** Your assignment **
Please return only the lines from the one holding "def State.launchCause (s" through the one holding "def State.modKernel (s", exactly as they appear in the records below, both ends included.

Stored items
/-- The fields of a launch record (Table 22-2). -/
def parseProfile (bs : List Byte) : Profile :=
  let f := fieldAt bs
  let widths := f 8 8
  { entry := f 0 8 % 2 ^ 48
    widths := (List.range 6).map fun i => bits widths (8 * i + 5) (8 * i)
    wcode := bits (f 16 4) 2 0
    span := bits (f 16 4) 5 4
    cls := bits (f 16 4) 9 8
    yield := bits (f 16 4) 15 12
    frame := bits (f 20 4) 11 0
    groups := f 24 4
    maxGroups := f 28 4
    teams := bits (f 32 4) 6 0
    share := bits (f 32 4) 12 8
    scratch := f 36 4
    spill := f 40 8 % 2 ^ 48
    spillSize := f 48 4
    maxDepth := bits (f 52 4) 7 0
    sync := f 56 8
    counter := f 64 8
    trapEntry := f 72 8
    args := (List.range 8).map fun i => BitVec.ofNat 32 (f (96 + 4 * i) 4) }

/-- Bits of a record that must be zero and are not (Table 22-2). -/
def recordMbz (bs : List Byte) : Bool :=
  let f := fieldAt bs
  f 0 8 / 2 ^ 48 != 0 || (f 8 8 &&& 0xFFFFC0C0C0C0C0C0) != 0 || (f 16 4 &&& 0xFFFF0CC8) != 0 || f 20 4 / 2 ^ 12 != 0 ||
  (f 32 4 &&& 0xFFFFE080) != 0 || f 40 8 / 2 ^ 48 != 0 || f 52 4 / 2 ^ 8 != 0 || f 84 4 != 0 || f 88 8 != 0

def Profile.w (p : Profile) (i : Nat) : Nat := p.widths.getD i 0
/-- Team width W. -/
def Profile.width (p : Profile) : Nat := 16 <<< p.wcode
/-- Teams of a group. -/
def Profile.teamsPer (p : Profile) : Nat := 2 ^ p.w 1

/-- A kernel of a context whose `.entry` is at an address. -/
def State.kernelAt (s : State) (ctx entry : Nat) : Option Kernel := s.disp.kernels.find? fun k => k.ctx == ctx && k.profile.entry == entry

/-- The `.entry` of the kernel that an entry belongs to: its own, or that of the kernel whose `.task` it is. -/
def State.kernelEntry (s : State) (ctx entry : Nat) : Nat :=
  match s.disp.kernels.find? fun k => k.ctx == ctx && (k.profile.entry == entry || k.tasks.any fun (e, _) => e == entry) with
  | some k => k.profile.entry
  | none => entry

/-- An address field that is misaligned or outside the translated region. -/
def addrBad (a align : Nat) : Bool := a % align != 0 || !isTranslated a

/-- Groups of a profile that fit together on one empty tile. -/
def Profile.perTile (p : Profile) (scratch : Nat) : Nat :=
  let cols := if p.width = 16 then 2 * (Config.columnSlots / max 1 p.frame) else Config.columnSlots / max 1 (p.width / 32 * p.frame)
  let side := min 32 (min (1024 / p.width) cols)
  let byTeams := min (2 * side) p.teams / p.teamsPer
  if p.scratch = 0 then byTeams else min byTeams (min 128 (min Config.sliceBytes scratch / p.scratch))

/-- The checks of Table 22-3 but the last; `profile` is set for a job's profile, whose entry, groups, counter and sync are not
looked at (R454). -/
def State.launchCause (s : State) (ctx : Nat) (bs : List Byte) (profile : Bool) : Option Nat :=
  let p := parseProfile bs
  let g := ((s.ctx? ctx).map (·.grant.toNat)).getD 0
  let grantScratch := bits g 63 32 * 16
  let record : Bool :=
    recordMbz bs || p.wcode = 7 || p.span = 3 || p.width < 16 <<< p.span || p.frame % 16 != 0 || p.frame < 96 || Config.columnSlots < p.frame ||
    p.scratch % 16 != 0 || Config.sliceBytes < p.scratch || p.teams = 0 || 64 < p.teams || 16 < p.share ||
    addrBad p.spill 64 || p.spillSize % 64 != 0 || addrBad p.trapEntry 4 ||
    (!profile && (p.groups = 0 || p.maxGroups < p.groups || addrBad p.sync 8 || addrBad p.counter 8 || (s.kernelAt ctx p.entry).isNone))
  let sum := p.widths.foldl (· + ·) 0
  let fields : Bool :=
    p.widths.any (32 < ·) || 64 < sum || p.w 0 != p.wcode + 4 || (!profile && 2 ^ (64 - p.w 0 - p.w 1) ≤ p.maxGroups - 1)
  let quota : Bool :=
    2048 < p.teamsPer * p.width || p.teams < p.teamsPer || (!profile && 8 * p.perTile grantScratch < min (2 ^ p.w 2) p.maxGroups) ||
    bits g 6 0 < p.teams || bits g 12 8 < p.share || grantScratch < p.scratch
  if record then some 80 else if fields then some 81 else if slotLimit p.width p.spillSize < 64 then some 83 else if quota then some 82 else none

/-! ### The loader (R377-R379) -/

/-- Does a context have a team of a kernel, resident or pre-empted, or one still to be admitted? -/
def State.kernelInUse (s : State) (k : Kernel) : Bool :=
  (s.disp.works.any fun w => w.ctx == k.ctx && s.kernelEntry w.ctx w.profile.entry == k.profile.entry) ||
  s.disp.groups.any fun g => g.ctx == k.ctx && g.kernel == k.profile.entry

/-- Writing bytes at virtual addresses of a context by its page table. -/
def State.writeVa (s : State) (ctx va : Nat) (bs : List Byte) : State :=
  bs.zipIdx.foldl (fun s (b, i) => match s.keyOf Config.tiles ctx (va + i) with
    | some k => s.memStore k [(b, false)]
    | none => s) s

def State.modKernel (s : State) (k : Kernel) (f : Kernel → Kernel) : State :=
  { s with disp := { s.disp with kernels := modifyWhere (fun x => x.ctx == k.ctx && x.index == k.index) f s.disp.kernels } }

/-- Heap bytes of a kernel's function. -/
def Kernel.heapBytes (k : Kernel) : Nat := roundUp k.code.length 4096

/-- Evicting the cold kernels of a context, least recently launched first: their landing entries go back to their stubs. -/
def State.evictCold (s : State) (ctx : Nat) : State :=
  let cold := sortBy (·.lastLaunch) (s.disp.kernels.filter fun k => k.ctx == ctx && k.loaded && !s.kernelInUse k)
  let base := ((s.ctx? ctx).map (·.landing)).getD 0
  cold.foldl (fun s k =>
    ((s.modKernel k fun x => { x with loaded := false }).modCtx ctx fun c => { c with heap := c.heap - k.heapBytes }).writeVa ctx (base + 8 * k.index) (toBytes 8 k.stub)) s

/-- Placing a kernel's function, if the heap has room, at once or after the cold ones are evicted. -/
def State.loadKernel (s : State) (k : Kernel) : Option State :=
  if k.loaded then some s
  else
    let try_ (s : State) : Option State :=
      match s.ctx? k.ctx with
      | none => none
      | some c =>
        if c.heapEnd < c.heap + k.heapBytes then none
        else
          some (((s.writeVa k.ctx k.base k.code).writeVa k.ctx (c.landing + 8 * k.index) (toBytes 8 k.profile.entry)).modKernel k
            (fun x => { x with loaded := true }) |>.modCtx k.ctx fun c => { c with heap := c.heap + k.heapBytes })
    match try_ s with
    | some s => some s
    | none => try_ (s.evictCold k.ctx)

/-! ### Works -/

def State.modWork (s : State) (id : Nat) (f : Work → Work) : State :=
  { s with disp := { s.disp with works := modifyWhere (fun w => w.id == id) f s.disp.works } }
def State.work? (s : State) (id : Nat) : Option Work := s.disp.works.find? fun w => w.id == id

/-- The status word of a launch record (R445). -/
def State.writeStatus (s : State) (ctx record v : Nat) : State := s.writeVa ctx (record + 80) (toBytes 4 v)

/-- Starting a grid from a launch record that can be read and written: its work's number, or the cause of its refusal (R444, R445). -/
def State.startGrid (s : State) (ctx record : Nat) (bs : List Byte) (timetable : Option Nat) : Except Nat Nat × State :=
  let p := parseProfile bs
  let refuse (c : Nat) : Except Nat Nat × State := (.error c, s.writeStatus ctx record (c + 0x100))
  match s.launchCause ctx bs false, s.kernelAt ctx p.entry with
  | some c, _ => refuse c
  | none, none => refuse 80
  | none, some k => match s.loadKernel k with
    | none => refuse 84
    | some s =>
      let s := s.modKernel k fun x => { x with lastLaunch := s.now }
      let (id, s) := fresh s
      let w : Work := ⟨id, ctx, .grid, p, record, s.now, p.groups, 0, 0, 0, [], 0, 0, [], timetable, false, false, false⟩
      let s := s.writeStatus ctx record 0x7F
      (.ok id, { s with disp := { s.disp with works := s.disp.works ++ [w] } })

/-! ### Admission (R447, R448) -/

/-- Where a team goes: its side, its slot there, and its half. -/
structure Spot where
  side : Nat
  slot : Nat
  half : Nat
deriving DecidableEq, Repr

/-- Frame slots in use in one column of a half of a side (R27, R89). -/
def columnUse (ts : List Team) (half : Nat) : Nat :=
  ts.foldl (fun n t => if t.width = 16 then (if t.id.half = half then n + t.id.frame else n) else n + t.width / 32 * t.id.frame) 0

/-- A side, slot and half of a tile for one more team, if there is one (R447). -/
def State.spot (s : State) (tile width frame : Nat) : Option Spot :=
  firstSome (fun side =>
    let ts := s.allTeams.filter fun t => t.id.tile == tile && t.id.side == side
    let lanes := ts.foldl (fun n t => n + t.width) 0
    let per := if width = 16 then frame else width / 32 * frame
    let fits (h : Nat) : Bool := decide (columnUse ts h + per ≤ Config.columnSlots)
    if 32 ≤ ts.length || 1024 < lanes + width then none
    else match (List.range 32).find? fun k => !ts.any fun t => t.id.slot == k with
    | none => none
    | some slot =>
      if width = 16 then (if fits 0 then some ⟨side, slot, 0⟩ else if fits 1 then some ⟨side, slot, 1⟩ else none)
      else if fits 0 && fits 1 then some ⟨side, slot, 0⟩ else none) [0, 1]

/-- What a team of a work starts with. -/
structure TeamSpec where
  member : Nat
  wid : Dword
  mask : LaneMask
  spill : Nat
  args : List Word
  k24 : Nat
  k25 : Nat
  k26 : Nat
  laneArgs : List (List Word)
  records : List (Nat × Nat)
  syncs : List Nat
deriving DecidableEq, Repr

/-- A word of a 64-bit value. -/
def wordOf (v i : Nat) : Word := BitVec.ofNat 32 (v / 2 ^ (32 * i))

/-- The uniform registers at team start (R98, R449). -/
def startK (args : List Word) (k24 k25 k26 landing window : Nat) : List PWord :=
  ((List.range 8).map (fun i => args.getD i 0) ++ List.replicate 16 0 ++
    [wordOf k24 0, wordOf k25 0, wordOf k26 0, wordOf k26 1, wordOf landing 0, wordOf landing 1, wordOf window 0, wordOf window 1]).map (⟨·, false⟩)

** Written answer **
def State.launchCause (s : State) (ctx : Nat) (bs : List Byte) (profile : Bool) : Option Nat :=
  let p := parseProfile bs
  let g := ((s.ctx? ctx).map (·.grant.toNat)).getD 0
  let grantScratch := bits g 63 32 * 16
  let record : Bool :=
    recordMbz bs || p.wcode = 7 || p.span = 3 || p.width < 16 <<< p.span || p.frame % 16 != 0 || p.frame < 96 || Config.columnSlots < p.frame ||
    p.scratch % 16 != 0 || Config.sliceBytes < p.scratch || p.teams = 0 || 64 < p.teams || 16 < p.share ||
    addrBad p.spill 64 || p.spillSize % 64 != 0 || addrBad p.trapEntry 4 ||
    (!profile && (p.groups = 0 || p.maxGroups < p.groups || addrBad p.sync 8 || addrBad p.counter 8 || (s.kernelAt ctx p.entry).isNone))
  let sum := p.widths.foldl (· + ·) 0
  let fields : Bool :=
    p.widths.any (32 < ·) || 64 < sum || p.w 0 != p.wcode + 4 || (!profile && 2 ^ (64 - p.w 0 - p.w 1) ≤ p.maxGroups - 1)
  let quota : Bool :=
    2048 < p.teamsPer * p.width || p.teams < p.teamsPer || (!profile && 8 * p.perTile grantScratch < min (2 ^ p.w 2) p.maxGroups) ||
    bits g 6 0 < p.teams || bits g 12 8 < p.share || grantScratch < p.scratch
  if record then some 80 else if fields then some 81 else if slotLimit p.width p.spillSize < 64 then some 83 else if quota then some 82 else none

/-! ### The loader (R377-R379) -/

/-- Does a context have a team of a kernel, resident or pre-empted, or one still to be admitted? -/
def State.kernelInUse (s : State) (k : Kernel) : Bool :=
  (s.disp.works.any fun w => w.ctx == k.ctx && s.kernelEntry w.ctx w.profile.entry == k.profile.entry) ||
  s.disp.groups.any fun g => g.ctx == k.ctx && g.kernel == k.profile.entry

/-- Writing bytes at virtual addresses of a context by its page table. -/
def State.writeVa (s : State) (ctx va : Nat) (bs : List Byte) : State :=
  bs.zipIdx.foldl (fun s (b, i) => match s.keyOf Config.tiles ctx (va + i) with
    | some k => s.memStore k [(b, false)]
    | none => s) s

def State.modKernel (s : State) (k : Kernel) (f : Kernel → Kernel) : State :=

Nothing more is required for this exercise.